Framo Morat erweitert Technologie-Spektrum um Radiales Anfasen und Entgraten von Zahnrädern

Bei der spanabhebenden Verzahnung erfordern immer komplexere und anspruchsvollere Bauteilgeometrien gratfreie Kanten und präzise Oberflächen in der Herstellung. Um für diese Anforderungen gerüstet zu sein, hat die Framo Morat GmbH & Co. KG ihre Kompetenzen in der Verzahnungstechnologie erweitert und ihren Maschinenpark um eine Entgratmaschine RGC 350 aus dem Hause TEC for GEARS ergänzt. Durch das sogenannte Radial Gear Chamfering-Verfahren können definierte und reproduzierbare Fasen an den Zahnstirnkanten erzeugt werden. Dies wirkt sich nicht nur positiv auf die Qualität und Funktionalität der Bauteile aus, sondern ist auch für die Wirtschaftlichkeit bei der Teilefertigung entscheidend.
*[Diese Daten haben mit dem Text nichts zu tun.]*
-- ==== Sys2Proof/Tests/Slice0.lean ====
section
/-! SUPPORT. Tests and witnesses. The expected results of the tests are those of spec/95_test_vectors.md, named in
each docstring (X, V, P); the words are written out from the opcode map 30_encoding.md R95. A witness shows a concrete
state and operands meeting the hypotheses of a statement, at a boundary of their range. -/

namespace Sys2Proof.Tests

open Sys2Proof Sys2Proof.Machine

/-! ## Helpers -/

/-- A loaded core about to fetch from 0x200, all else as after reset (95_test_vectors.md). -/
def ready : State := { State.reset with loaded := true, pc := 0x200 }

/-- Registers set from a list. -/
def withRegs (s : State) : List (Reg × Byte) → State
  | [] => s
  | (r, b) :: l => withRegs (s.writeV r b) l

/-- The next state, if there is one. -/
def next? : Host.Outcome State Machine.Fault Refusal → Option State
  | .next t => some t
  | .fault _ => none
  | .refused _ => none

/-- What a view shows after one Step at a word. -/
def after {α : Type} (s : State) (w : Nat) (view : State → α) : Option α :=
  (next? (step (s.withFetchWord 16 w))).map view

/-- What a view shows after one host event. -/
def afterEvent {α : Type} (s : State) (e : Event) (view : State → α) : Option α :=
  (next? (step { s with events := [e] })).map view

/-- `V[1]` and VF after one Step at a word, from given `V[1]`, `V[2]` and VF: the ALU table of section 2.4. -/
def alu (w : Nat) (a b vf : Byte) : Option (Byte × Byte) :=
  after (withRegs ready [(1, a), (2, b), (15, vf)]) w fun t => (t.readV 1, t.readV 15)

/-- The kind and detail of the fault a Step at a word takes, and `PC` after it. -/
def faultAfter (s : State) (w : Nat) : Option (Option (FaultKind × Nat) × Word) :=
  after s w fun t => (t.fault.map fun f => (f.kind, f.detail), t.pc)

/-! ## WellFormed: an ill-formed term for each check -/

/-- R91: a 4-bit field holds 0..15. -/
theorem test_wf_operand_too_wide : Operand.wellFormed ⟨4, 16⟩ = false := by decide
theorem test_wf_operand_fits : Operand.wellFormed ⟨4, 15⟩ = true := by decide
/-- R40: sixteen glyphs of 33 bytes would reach past 0x200. -/
theorem test_wf_config_font_region :
    Config.wellFormed { defaultConfig with glyphHeight := 33, font := List.replicate 528 0 } = false := by decide
/-- R40: FONT has `GLYPH_HEIGHT` bytes for each glyph. -/
theorem test_wf_config_font_length :
    Config.wellFormed { defaultConfig with font := [0xF0] } = false := by decide
/-- R40, R41: the default parameters meet the requirement. -/
theorem test_wf_config_default : Config.wellFormed defaultConfig = true := by decide

/-! ## Decoding: every row of R95 by a word written out, and the words of section 2.1 -/

theorem test_decode_0 : decodeWord 0b0000000011100000 = some .cls ∧ decodeWord 0b0000000011101110 = some .ret ∧
    decodeWord 0x0000 = none ∧ decodeWord 0x0123 = none ∧ decodeWord 0x00E1 = none := by decide
theorem test_decode_nnn : decodeWord 0b0001101010111100 = some (.jp 0xABC) ∧
    decodeWord 0b0010101010111100 = some (.call 0xABC) ∧ decodeWord 0b1010101010111100 = some (.ldI 0xABC) ∧
    decodeWord 0b1011101010111100 = some (.jpV0 0xABC) := by decide
theorem test_decode_xkk : decodeWord 0b0011001000010000 = some (.seImm 2 0x10) ∧
    decodeWord 0b0100001000010000 = some (.sneImm 2 0x10) ∧ decodeWord 0b0110111110101011 = some (.ldImm 15 0xAB) ∧
    decodeWord 0b0111000111111111 = some (.addImm 1 0xFF) ∧ decodeWord 0b1100001100001111 = some (.rnd 3 0x0F) := by
  decide
theorem test_decode_xy : decodeWord 0b0101000100100000 = some (.seReg 1 2) ∧
    decodeWord 0b1001000100100000 = some (.sneReg 1 2) ∧ decodeWord 0x5121 = none ∧ decodeWord 0x9121 = none := by
  decide
theorem test_decode_8 : decodeWord 0b1000000100100000 = some (.ldReg 1 2) ∧
    decodeWord 0b1000000100100001 = some (.orReg 1 2) ∧ decodeWord 0b1000000100100010 = some (.andReg 1 2) ∧
    decodeWord 0b1000000100100011 = some (.xorReg 1 2) ∧ decodeWord 0b1000000100100100 = some (.addReg 1 2) ∧
    decodeWord 0b1000000100100101 = some (.sub 1 2) ∧ decodeWord 0b1000000111110110 = some (.shr 1) ∧
    decodeWord 0b1000000100100111 = some (.subn 1 2) ∧ decodeWord 0b1000000111111110 = some (.shl 1) ∧
    decodeWord 0x8128 = none ∧ decodeWord 0x812F = none := by decide
theorem test_decode_d : decodeWord 0b1101000100101010 = some (.drw 1 2 0xA) := by decide
theorem test_decode_e : decodeWord 0b1110000110011110 = some (.skp 1) ∧
    decodeWord 0b1110000110100001 = some (.sknp 1) ∧ decodeWord 0xE19F = none := by decide
theorem test_decode_f : decodeWord 0b1111001100000111 = some (.ldVxDt 3) ∧
    decodeWord 0b1111001100001010 = some (.ldVxK 3) ∧ decodeWord 0b1111001100010101 = some (.ldDtVx 3) ∧
    decodeWord 0b1111001100011000 = some (.ldStVx 3) ∧ decodeWord 0b1111001100011110 = some (.addI 3) ∧
    decodeWord 0b1111001100101001 = some (.ldF 3) ∧ decodeWord 0b1111001100110011 = some (.ldB 3) ∧
    decodeWord 0b1111001101010101 = some (.ldMemVx 3) ∧ decodeWord 0b1111111101100101 = some (.ldVxMem 15) ∧
    decodeWord 0xF1FF = none ∧ decodeWord 0xFFFF = none := by decide
/-- Section 2.1: the fields of 0xD12A. -/
theorem test_fields : fieldOp 0xD12A = 0xD ∧ fieldX 0xD12A = 1 ∧ fieldY 0xD12A = 2 ∧ fieldN 0xD12A = 10 ∧
    fieldKk 0xD12A = 0x2A ∧ fieldNnn 0xD12A = 0x12A := by decide
/-- Words encode as R95 lays them out. -/
theorem test_encode : encode (.drw 1 2 0xA) = 0xD12A ∧ encode (.ldVxMem 15) = 0xFF65 ∧ encode (.jp 0xABC) = 0x1ABC ∧
    encode (.shr 1) = 0x8106 ∧ encode (.sknp 1) = 0xE1A1 ∧ encodeBytes (.jp 0xABC) = [0x1A, 0xBC] := by decide
theorem test_decode_bytes : decode [0x1A, 0xBC, 0x77] = .ok (.jp 0xABC, [0x77]) ∧
    decode [0xFF, 0xFF] = .error (.illegal 0xFFFF) ∧ decode [0x12] = .error (.truncated [0x12]) := ⟨rfl, rfl, rfl⟩
theorem test_table_word : decodeTableWord 16 0x1ABC = some (.jp 0xABC) := by decide

/-! ## Display -/

/-- V-D1. -/
theorem test_cls : after { withRegs ready [(15, 1)] with pix := Screen.put Screen.clear 5 6 true } 0x00E0
    (fun t => (t.pixel 5 6, t.readV 15)) = some (false, 1) := by decide
/-- V-D3: two rows of eight, wrapping at both edges. -/
theorem test_drw_wraps : after { (withRegs ready [(0, 62), (1, 31)]).storeBytes 0x300 [0xFF, 0xFF] with i := 0x300 }
    0xD012 (fun t => ([t.pixel 62 31, t.pixel 63 0, t.pixel 5 31, t.pixel 5 0, t.pixel 6 0, t.pixel 61 31], t.readV 15)) =
      some ([true, true, true, true, false, false], 0) := by decide
/-- V-D9: one pixel toggled off, its neighbour on, and a collision. -/
theorem test_drw_collides : after
    { ready.storeBytes 0x300 [0xC0] with i := 0x300, pix := Screen.put Screen.clear 0 0 true } 0xD011
    (fun t => (t.pixel 0 0, t.pixel 1 0, t.readV 15)) = some (false, true, 1) := by decide

/-! ## Control flow -/

/-- V-C10. -/
theorem test_ret : after { ready with sp := 1, stack := State.reset.stack.set 0 0x206 } 0x00EE
    (fun t => (t.pc, t.sp, t.slot 0)) = some (0x206, 0, 0x206) := by decide
/-- V-C11. -/
theorem test_ret_underflow : faultAfter ready 0x00EE = some (some (.stackUnderflow, 0), 0x202) := by decide
/-- V-C2. -/
theorem test_jp : after ready 0x1201 State.pc = some 0x201 := by decide
/-- V-C8. -/
theorem test_call : after { ready with sp := 15 } 0x2300 (fun t => (t.pc, t.sp, t.slot 15)) =
    some (0x300, 16, 0x202) := by decide
/-- V-C9. -/
theorem test_call_overflow : faultAfter { ready with sp := 16 } 0x2300 = some (some (.stackOverflow, 16), 0x202) := by
  decide
/-- V-C13, V-C14. -/
theorem test_seImm : after (withRegs ready [(2, 0x10)]) 0x3210 State.pc = some 0x204 ∧
    after (withRegs ready [(2, 0x11)]) 0x3210 State.pc = some 0x202 := by decide
/-- V-C15, V-C16. -/
theorem test_sneImm : after (withRegs ready [(2, 0x11)]) 0x4210 State.pc = some 0x204 ∧
    after (withRegs ready [(2, 0x10)]) 0x4210 State.pc = some 0x202 := by decide
/-- V-C17, V-C18. -/
theorem test_seReg : after ready 0x5110 State.pc = some 0x204 ∧
    after (withRegs ready [(1, 7), (2, 8)]) 0x5120 State.pc = some 0x202 := by decide
/-- V-C19, V-C20. -/
theorem test_sneReg : after ready 0x9110 State.pc = some 0x202 ∧
    after (withRegs ready [(1, 7), (2, 8)]) 0x9120 State.pc = some 0x204 := by decide
/-- V-C24, V-C25. -/
theorem test_jpV0 : after (withRegs ready [(0, 0xFF)]) 0xBFFF State.pc = some 0x10FE ∧
    after (withRegs ready [(5, 0x40)]) 0xB200 State.pc = some 0x200 := by decide

/-! ## Register loads and the ALU -/

/-- V-A1. -/
theorem test_ldImm : after ready 0x6FAB (fun t => t.readV 15) = some 0xAB := by decide
/-- V-A3, V-A2. -/
theorem test_addImm : alu 0x7101 0xFF 0 5 = some (0x00, 5) ∧ alu 0x71FF 0 0 5 = some (0xFF, 5) := by decide
/-- V-A6. -/
theorem test_ldReg : alu 0x8F10 0x33 0 9 = some (0x33, 0x33) := by decide
/-- V-A7, V-A8, V-A9. -/
theorem test_logic : alu 0x8121 0xF0 0x0F 7 = some (0xFF, 7) ∧ alu 0x8122 0xF3 0x3F 7 = some (0x33, 7) ∧
    alu 0x8123 0xFF 0x0F 7 = some (0xF0, 7) := by decide
/-- X3 (V-A12), V-A13, V-A16. -/
theorem test_addReg : alu 0x8124 100 200 0 = some (44, 1) ∧ alu 0x8124 255 0 1 = some (255, 0) ∧
    alu 0x8114 0x80 0 0 = some (0, 1) := by decide
/-- V-A17, V-A18: VF as destination and as source. -/
theorem test_addReg_vf : alu 0x8F14 1 0 0xFF = some (1, 0) ∧ alu 0x81F4 2 0 1 = some (3, 0) := by decide
/-- X4, V-A20, V-A21. -/
theorem test_sub : alu 0x8125 10 3 0 = some (7, 1) ∧ alu 0x8125 3 10 1 = some (0xF9, 0) ∧
    alu 0x8125 5 5 1 = some (0, 0) := by decide
/-- V-A24, V-A25. -/
theorem test_sub_vf : alu 0x8F15 3 0 10 = some (3, 7) ∧ alu 0x81F5 5 0 1 = some (4, 1) := by decide
/-- V-A30, V-A31, V-A32. -/
theorem test_shr : alu 0x8106 0xFF 0 0 = some (0x7F, 1) ∧ alu 0x8106 0x80 0 1 = some (0x40, 0) ∧
    alu 0x8126 4 0xFF 1 = some (2, 0) := by decide
/-- V-A34, V-A35, V-A36. -/
theorem test_subn : alu 0x8127 3 10 0 = some (7, 1) ∧ alu 0x8127 10 3 1 = some (0xF9, 0) ∧
    alu 0x8127 6 6 1 = some (0, 0) := by decide
/-- V-A38, V-A40. -/
theorem test_shl : alu 0x810E 0x81 0 0 = some (2, 1) ∧ alu 0x810E 0x7F 0 1 = some (0xFE, 0) := by decide
/-- V-A33, V-A43: the shifts with x = F leave the result. -/
theorem test_shift_vf : alu 0x8F06 0 0 4 = some (0, 2) ∧ alu 0x8F0E 0 0 0xC0 = some (0, 0x80) := by decide
/-- V-A44, V-A45: a mask of 0 gives 0 for every draw, a mask of FF the draw itself; the draw is a free value. -/
theorem test_rnd (s : State) :
    execRnd 1 0xFF s = .next ({ s with draws := s.draws + 1 }.writeV 1 (Config.randomByte s.draws &&& 0xFF)) ∧
      execRnd 1 0 s = .next ({ s with draws := s.draws + 1 }.writeV 1 0) := by
  constructor <;> simp [execRnd, drawRandom]

/-! ## Address register and memory -/

/-- V-M1. -/
theorem test_ldI : after { ready with i := 0x1234 } 0xAFFF State.i = some 0x0FFF := by decide
/-- V-M3, V-M4. -/
theorem test_addI : after { withRegs ready [(0, 1)] with i := 0xFFF } 0xF01E (fun t => (t.i, t.readV 15)) =
      some (0x1000, 0) ∧
    after { withRegs ready [(0, 1)] with i := 0xFFFF } 0xF01E (fun t => (t.i, t.readV 15)) = some (0, 0) := by decide
/-- V-M7, V-M9. -/
theorem test_ldF : after (withRegs ready [(2, 0xF)]) 0xF229 State.i = some 0x04B ∧
    after (withRegs ready [(2, 0xFF)]) 0xF229 State.i = some 0x4FB := by decide
/-- V-M10. -/
theorem test_ldB : after { withRegs ready [(10, 123)] with i := 0x300 } 0xFA33
    (fun t => (t.loadBytes 0x300 3, t.i)) = some ([1, 2, 3], 0x300) := by decide
/-- V-M15. -/
theorem test_ldB_out : after { withRegs ready [(1, 9)] with i := 0xFFE } 0xF133
    (fun t => (t.loadBytes 0xFFE 2, t.fault.map FaultRecord.detail)) = some ([0, 0], some 4096) := by decide
/-- V-M16, V-M19. -/
theorem test_ldMemVx : after { withRegs ready [(0, 0xAA), (1, 0xBB)] with i := 0x400 } 0xF055
      (fun t => (t.loadBytes 0x400 2, t.i)) = some ([0xAA, 0], 0x400) ∧
    faultAfter { ready with i := 0xFF1 } 0xFF55 = some (some (.outOfBounds, 4096), 0x202) := by decide
/-- V-M20. -/
theorem test_ldVxMem : after { (withRegs ready [(3, 9)]).storeBytes 0x300 [1, 2, 3] with i := 0x300 } 0xF265
    (fun t => ([t.readV 0, t.readV 1, t.readV 2, t.readV 3], t.i)) = some ([1, 2, 3, 9], 0x300) := by decide
/-- V-M22. -/
theorem test_ldVxMem_out : after { withRegs ready [(0, 5), (1, 5)] with i := 0xFFF } 0xF165
    (fun t => (t.readV 0, t.readV 1, t.mode)) = some (5, 5, .faulted) := by decide

/-! ## Keyboard and timers -/

/-- V-K1, V-K5. -/
theorem test_skp : after { withRegs ready [(5, 7)] with key := State.reset.key.set 7 true } 0xE59E State.pc =
      some 0x204 ∧
    faultAfter (withRegs ready [(5, 16)]) 0xE59E = some (some (.outOfBounds, 16), 0x202) := by decide
/-- V-K3, V-K6. -/
theorem test_sknp : after (withRegs ready [(5, 7)]) 0xE5A1 State.pc = some 0x204 ∧
    faultAfter (withRegs ready [(5, 0xFF)]) 0xE5A1 = some (some (.outOfBounds, 255), 0x202) := by decide
/-- V-K8. -/
theorem test_ldVxDt : after { ready with dt := 0x3C } 0xF307 (fun t => (t.readV 3, t.dt)) = some (0x3C, 0x3C) := by
  decide
/-- V-K9, V-K11. -/
theorem test_set_timers : after (withRegs ready [(1, 0x3C)]) 0xF115 (fun t => (t.dt, t.st)) = some (0x3C, 0) ∧
    after (withRegs ready [(1, 2)]) 0xF118 (fun t => (t.dt, t.st, soundOn t)) = some (0, 2, true) := by decide
/-- V-K15: the wait, and its end. -/
theorem test_ldVxK : after ready 0xF30A (fun t => (t.mode, t.pc)) = some (.waitingForKey 3, 0x202) ∧
    afterEvent { ready with mode := .waitingForKey 3 } (.keyDown 0xB)
      (fun t => (t.mode, t.readV 3, t.keyAt 0xB)) = some (.running, 0x0B, true) := by decide
/-- V-K16: a KeyDown of a key already down does not end the wait. -/
theorem test_wait_needs_transition : afterEvent
    { ready with mode := .waitingForKey 0, key := State.reset.key.set 3 true } (.keyDown 3)
    (fun t => (t.mode, t.readV 0)) = some (.waitingForKey 0, 0) := by decide
/-- V-K14, V-K13. -/
theorem test_timerTick : afterEvent { ready with dt := 0xFF, st := 1 } .timerTick (fun t => (t.dt, t.st)) =
      some (0xFE, 0) ∧ afterEvent ready .timerTick (fun t => (t.dt, t.st)) = some (0, 0) := by decide
/-- V-K18: the policy decides whether a tick happens in a wait. -/
theorem test_timer_policy : afterEvent { ready with dt := 5, mode := .waitingForKey 0 } .timerTick State.dt = some 4 ∧
    step { ready with mode := .waitingForKey 0, config := { defaultConfig with timersDuringKeyWait := .freeze },
                      events := [.timerTick] } = .refused .timersFrozen := ⟨by decide, rfl⟩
Zum Teilespektrum der verzahnten Präzisionskomponenten zählen Stirnräder, Ritzel- und Rotorwellen, Hohlräder, Ketten- und Pumpenräder sowie Zahnsegmente oder Sonderprofile. Beim Verzahnen kommen je nach Art und Geometrie der Bauteile die Technologien Wälzfräsen oder Wälzstoßen zum Einsatz. Der dabei entstehende Grat am Werkzeugauslauf lässt sich je nach Geometrie des Werkstücks teils besser, teils schlechter beseitigen.

Da auch die technischen Anforderungen an die Zahnstirnkante zunehmend gestiegen sind, hat Framo Morat den Maschinenpark um eine RGC 350, die von TEC for GEARS gemeinsam mit dem Prozess des Radial Gear Chamfering entwickelt wurde, erweitert. Dadurch können definierte, reproduzierbare Fasen an den Zahnstirnkanten, auch bei Werkstücken mit Störkonturen, wie beispielsweise Mehrfachverzahnungen oder Wellenabsätzen, erzeugt werden. Der Anfasprozess findet im kontinuierlichen Eingriff mit hohen Schnittgeschwindigkeiten umweltschonend im Trockenschnitt statt.

Die RGC 350 überzeugt im Vergleich zu den bisher eingesetzten Entgrat-Stationen oder manuellen Entgrat-Tätigkeiten einerseits technisch und durch die kurzen Taktzeiten auch wirtschaftlich. Bei höchster Genauigkeit und reproduzierbarer Qualität kann der Durchlauf der Verzahnungskomponenten insgesamt beschleunigt werden. Mit einer Aufstellfläche von rd. 2 m² ist die RGC 350 äußerst kompakt. Durch die Verkettung mit einer Roboterzelle wird eine durchgängige Bearbeitung ermöglicht. Auch ein optionaler Bürst-Arbeitsgang kann durch die Automation hauptzeit-neutral durchgeführt werden.